#### DATA SHOWN ####

-- ==== Sys2Proof/Machine/Diag.lean ====
section
/-!
DEFINITION. Machine/Diag.lean: the fault map of a tile and its commits (R192 to R197), calibration builds and their
triggers (R198 to R200, R125), and forward-voltage ageing (R202).
-/
namespace Sys2Proof.Machine

/-- Gorse runs: the device has booted past its boot ROM and is not in a state below IDLE. -/
def State.gorse (s : State) : Bool :=
  s.net.served && !s.net.romOnly && (s.safety.power == .run || s.safety.power == .idle)

/-! ### positions and codes (R192, Table 9-2) -/

def Pos.xn (p : Pos) : Nat := p.x.toNat
def Pos.yn (p : Pos) : Nat := p.y.toNat
/-- A position word or the position of a DIAG entry (Tables 8-9 and 8-10). -/
def posOf (w : U32) : Pos :=
  { x := BitVec.ofNat 11 (fld w 21 11), y := BitVec.ofNat 9 (fld w 12 9), e := BitVec.ofNat 2 (fld w 10 2) }
/-- The position names an emitter of a tile of this kind (step 1 of R193). -/
def Pos.ok (p : Pos) (kind : Byte) : Bool :=
  decide (p.xn < gridX kind) && decide (p.yn < gridY kind) && decide (p.e.toNat < emitters kind)
def Pos.index (p : Pos) (kind : Byte) : Nat := wordIndex kind p.xn p.yn p.e.toNat

/-- Position of a word index (R82). -/
def posAt (kind : Byte) (i : Nat) : Pos :=
  let t := i / emitters kind
  { x := BitVec.ofNat 11 (t % gridX kind), y := BitVec.ofNat 9 (t / gridX kind)
    e := BitVec.ofNat 2 (i % emitters kind) }

/-- Bytes of a fault map. -/
def mapBytes (kind : Byte) : Nat := calWords kind / 2

def nibble (b : Byte) (i : Nat) : Nat := if i % 2 = 0 then b.toNat % 16 else b.toNat / 16

/-- Code `i` of a map at `base`, as a reader sees it (R272). -/
def State.mapCode (s : State) (base i : Nat) : Nat := nibble (s.fmSeen (base + i / 2)) i

/-- The report of a read of code `i` that meets an uncorrectable word (R272). -/
def reportCode (base i : Nat) (s : State) : State := reportBad (s.badWords (base + i / 2) 1) s

/-- Code `i` of a map replaced. -/
def setMapCode (base i c : Nat) (s : State) : State :=
  let b := (s.fmSeen (base + i / 2)).toNat
  fmStore (base + i / 2)
    [BitVec.ofNat 8 (if i % 2 = 0 then b / 16 * 16 + c else b % 16 + 16 * c)] s

/-- Severity (step 3 of R193). -/
def severity (c : Nat) : Nat :=
  if c = 3 then 5 else if c = 2 then 4 else if c = 1 then 3 else if c = 0 then 0 else if 8 ≤ c then 1 else 2

/-- A DIM code. -/
def isDim (c : Nat) : Bool := decide (8 ≤ c)

/-! ### the writer (R193, R194) -/

/-- Step 1 of R193 drops the entry. -/
def entryBad (kind : Byte) (w : U32) : Bool :=
  let k := fld w 7 3
  !(posOf w).ok kind || k == 0 || decide (6 ≤ k) || (k != 4 && fld w 0 7 != 0)

/-- Sectors fenced because of stuck-on pixels (R194, R203, R204). -/
def strayFence (n : Fin 2) (sectors : U16) (index : Byte) (s : State) : State :=
  report (unitTile n) 0x0E index 2 (Scope.sectors n sectors)
    (s.modDiag n fun d => { d with strayFenced := d.strayFenced ||| sectors })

####

**ABOUT THIS EXERCISE**
What is needed is an exact copy of the lines from the one holding "fld w 0 7 != 0)" through the final line of the material.

**WRITTEN RESPONSE**
  !(posOf w).ok kind || k == 0 || decide (6 ≤ k) || (k != 4 && fld w 0 7 != 0)

/-- Sectors fenced because of stuck-on pixels (R194, R203, R204). -/
def strayFence (n : Fin 2) (sectors : U16) (index : Byte) (s : State) : State :=
  report (unitTile n) 0x0E index 2 (Scope.sectors n sectors)
    (s.modDiag n fun d => { d with strayFenced := d.strayFenced ||| sectors })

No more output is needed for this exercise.